Draw a six-carbon alkyne that can exist as diastereomers. You do not need to specify wedge or dashed bonds. Select Draw Rings More Erase / MICH 5 3 2 o
The Correct Answer and Explanation is:
Correct Answer:
3-Hexyne with two different substituents on the internal carbons – specifically 3-hexyn-2,4-diol
(Skeletal formula):
HO–CH₂–C≡C–CH(OH)–CH₃
This compound has a triple bond between carbons 2 and 3, and chiral centers at carbons 2 and 4 due to the hydroxyl (–OH) groups.
Explanation (300+ words):
To determine a six-carbon alkyne that can exist as diastereomers, we must understand both structural requirements:
- Alkyne means the molecule must contain at least one carbon–carbon triple bond (C≡C).
- Diastereomers are stereoisomers that are not mirror images (unlike enantiomers), which implies the molecule must have two or more stereocenters (chiral centers).

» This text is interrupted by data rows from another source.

-- ==== Sys2Proof/Machine/PowerCommands.lean ====
section
/-! DEFINITION. Meanings: resets and start-up, the cluster state, temperature, the service port and the test access port. -/
namespace Sys2Proof.Machine
open Sys2Proof

/-- TEMP_UPDATE (R453). Every 1 ms CHIP.TEMP updates and warning and limit are compared. -/
def execTempUpdate (v : BitVec 11) (s : State) : Host.Outcome State Fault Refusal :=
  .next ((s.tempUpdate v).settle)

/-- CHIP_UE (R433). An uncorrectable error in a chip-level structure raises the chip-level fault. -/
def execChipUe (code : BitVec 4) (loc : BitVec 30) (s : State) : Host.Outcome State Fault Refusal :=
  .next ((s.structureFails code loc).settle)

/-- MONITOR_RELEASE (R441). After every rail has been good for 2 ms the power-on monitor releases reset. -/
def execMonitorRelease (s : State) : Host.Outcome State Fault Refusal :=
  .next (s.monitorRelease)

/-- RAIL_FAIL (R441). A rail fails for 1 µs or longer and the monitor asserts reset. -/
def execRailFail (rail : Rail) (good : Bool) (s : State) : Host.Outcome State Fault Refusal :=
  .next (s.railFail rail good)

/-- RESET_N_ASSERT (R442). RESET_N asserts reset at once. -/
def execResetNAssert (s : State) : Host.Outcome State Fault Refusal :=
  .next (s.resetNAssert)

/-- RESET_RELEASE (R445). Reset is released and start-up reads fuses and locks the main synthesizer. -/
def execResetRelease (pin : ResetPin) (strap : Bool) (bad : List (BitVec 8)) (levels : BitVec 96) (ohms : Option Nat) (s : State) : Host.Outcome State Fault Refusal :=
  .next (s.resetRelease pin strap bad levels ohms)

/-- SELF_TEST_DONE (R445). The store self-test ends and every line holds pads. -/
def execSelfTestDone (bad : List (Fin 256 × BitVec 14 × Bool)) (s : State) : Host.Outcome State Fault Refusal :=
  .next (s.selfTestDone bad)

/-- PERST_N (R443). PERST_N resets the endpoint and DMA while the run goes on. -/
def execPerstN (s : State) : Host.Outcome State Fault Refusal :=
  .next (s.perstN)

/-- HOT_RESET (R443). A PCI Express hot reset acts as PERST_N. -/
def execHotReset (s : State) : Host.Outcome State Fault Refusal :=
  .next (s.hotReset)

/-- CLUSTER_ENTRY_DONE (R450). Cluster-state entry completes within 10 µs. -/
def execClusterEntryDone (s : State) : Host.Outcome State Fault Refusal :=
  .next (s.clusterEntered)

/-- WAKE_COMPLETE (R451). The wake completes 200 µs after the later of acceptance and entry; CLUSTER clears. -/
def execWakeComplete (levels : BitVec 96) (s : State) : Host.Outcome State Fault Refusal :=
  .next (s.wakeComplete levels)

/-- SVC_NOP (R456). Service port NOP. -/
def execSvcNop (s : State) : Host.Outcome State Fault Refusal :=
  .next (s.powered (·.svcNop))

/-- SVC_READ_ID (R456). Service port READ_ID returns an identity word. -/
def execSvcReadId (index : BitVec 2) (s : State) : Host.Outcome State Fault Refusal :=
  .next (s.powered (·.svcReadId index))

/-- SVC_READ_HEALTH (R456). Service port READ_HEALTH returns SVC.HEALTH. -/
def execSvcReadHealth (s : State) : Host.Outcome State Fault Refusal :=
  .next (s.powered (·.svcReadHealth))

/-- SVC_READ_MBOX (R456). Service port READ_MBOX returns MBOX_OUT and clears OUT_FULL. -/
def execSvcReadMbox (s : State) : Host.Outcome State Fault Refusal :=
  .next (s.powered (·.svcReadMbox))

/-- SVC_MBOX_LO (R456). Service port MBOX_LO holds the low half of a mailbox value. -/
def execSvcMboxLo (v : BitVec 16) (s : State) : Host.Outcome State Fault Refusal :=
  .next (s.powered (·.svcMboxLo v))

/-- SVC_MBOX_HI (R456). Service port MBOX_HI writes MBOX_IN. -/
def execSvcMboxHi (v : BitVec 16) (s : State) : Host.Outcome State Fault Refusal :=
  .next (s.powered (·.svcMboxHi v))

/-- SVC_CMD (R456). Service port CMD submits CLUSTER or WAKE to be judged under R404. -/
def execSvcCmd (id : BitVec 8) (wake : Bool) (s : State) : Host.Outcome State Fault Refusal :=
  .next (s.powered (·.svcCmd id wake))

/-- SVC_READ_CMD (R456). Service port READ_CMD returns CHIP.CMD_STATUS. -/
def execSvcReadCmd (s : State) : Host.Outcome State Fault Refusal :=
  .next (s.powered (·.svcReadCmd))

/-- SVC_HOLD (R457). Service port HOLD holds the part in reset when HOLD_EN is 1. -/
def execSvcHold (s : State) : Host.Outcome State Fault Refusal :=
  .next (s.powered (·.svcHold))

/-- SVC_RELEASE (R457). Service port RELEASE ends a hold and start-up proceeds. -/
def execSvcRelease (s : State) : Host.Outcome State Fault Refusal :=
  .next (s.powered (·.svcRelease))

/-- SVC_RESERVED_OP (R456). A request with a reserved operation or field has no effect and counts in BAD_OPS. -/
def execSvcReservedOp (s : State) : Host.Outcome State Fault Refusal :=
  .next (s.powered (·.svcReserved))

/-- SVC_FRAME_DISCARD (R455). A frame with fewer than 32 clocks is discarded. -/
def execSvcFrameDiscard (s : State) : Host.Outcome State Fault Refusal :=
  .next (s.powered (·.svcDiscard))

/-- TEST_EN_HIGH (R467). TEST_EN high holds the part in reset as RESET_N. -/
def execTestEnHigh (s : State) : Host.Outcome State Fault Refusal :=
  .next (s.testEnHigh)

/-- TAP_RESET (R474). TRST_N or five TMS-high clocks reset the test access port and select IDCODE. -/
def execTapReset (s : State) : Host.Outcome State Fault Refusal :=
  .next (s.powered (·.tapReset))

/-- EXTEST (R475). JTAG EXTEST drives and observes boundary cells with the part held in reset. -/
def execExtest (pins : BitVec 158) (next : BitVec 158) (s : State) : Host.Outcome State Fault Refusal :=
  .next (s.powered (·.tapScan 0x00 pins next))

/-- IDCODE (R474). JTAG IDCODE selects the identification register. -/
def execIdcode (s : State) : Host.Outcome State Fault Refusal :=
  .next (s.powered (·.tapIdcode))

/-- SAMPLE_PRELOAD (R474). JTAG SAMPLE/PRELOAD samples boundary cells without disturbing operation. -/
def execSamplePreload (pins : BitVec 158) (next : BitVec 158) (s : State) : Host.Outcome State Fault Refusal :=
  .next (s.powered (·.tapScan 0x02 pins next))

/-- CLAMP (R475). JTAG CLAMP holds outputs with the part in reset. -/
def execClamp (s : State) : Host.Outcome State Fault Refusal :=
  .next (s.powered (·.tapBypass 0x04))

/-- HIGHZ (R475). JTAG HIGHZ puts outputs high impedance with the part in reset. -/
def execHighz (s : State) : Host.Outcome State Fault Refusal :=
  .next (s.powered (·.tapBypass 0x05))

/-- EXTEST_PULSE (R475). JTAG IEEE 1149.6 EXTEST_PULSE with the part in reset. -/
def execExtestPulse (pins : BitVec 158) (next : BitVec 158) (s : State) : Host.Outcome State Fault Refusal :=
  .next (s.powered (·.tapScan 0x06 pins next))

/-- EXTEST_TRAIN (R475). JTAG IEEE 1149.6 EXTEST_TRAIN with the part in reset. -/
def execExtestTrain (pins : BitVec 158) (next : BitVec 158) (s : State) : Host.Outcome State Fault Refusal :=
  .next (s.powered (·.tapScan 0x07 pins next))

/-- BYPASS (R474). JTAG BYPASS, and every unlisted code, selects the bypass register. -/
def execBypass (s : State) : Host.Outcome State Fault Refusal :=
  .next (s.powered (·.tapBypass 0xff))

end Sys2Proof.Machine
end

Let’s explore the molecular design needed:
- A six-carbon alkyne can be linear like hex-1-yne, hex-2-yne, or hex-3-yne. However, none of these basic hydrocarbons have stereocenters, so they cannot form diastereomers on their own.
- To form diastereomers, the molecule must contain at least two chiral centers.
- A triple bond does not allow cis-trans (E/Z) isomerism due to its linear geometry (180° bond angle), so that kind of geometric isomerism is excluded.
The best way to introduce chirality is to substitute groups on carbons near the triple bond in such a way that two or more carbons become chiral.
Let’s take 3-hexyne and add hydroxyl groups at carbons 2 and 4, yielding 3-hexyn-2,4-diol:
Structure:
HO–CH₂–CH(OH)–C≡C–CH(OH)–CH₃
- Carbon 2 and Carbon 4 are both attached to four different groups, making them chiral centers.
- With two chiral centers, this molecule can form up to four stereoisomers: a pair of enantiomers and two diastereomeric pairs.
Because diastereomers are non-mirror image stereoisomers, at least two of these will be diastereomers to each other.
Thus, 3-hexyn-2,4-diol is a valid six-carbon alkyne that can exist as diastereomers.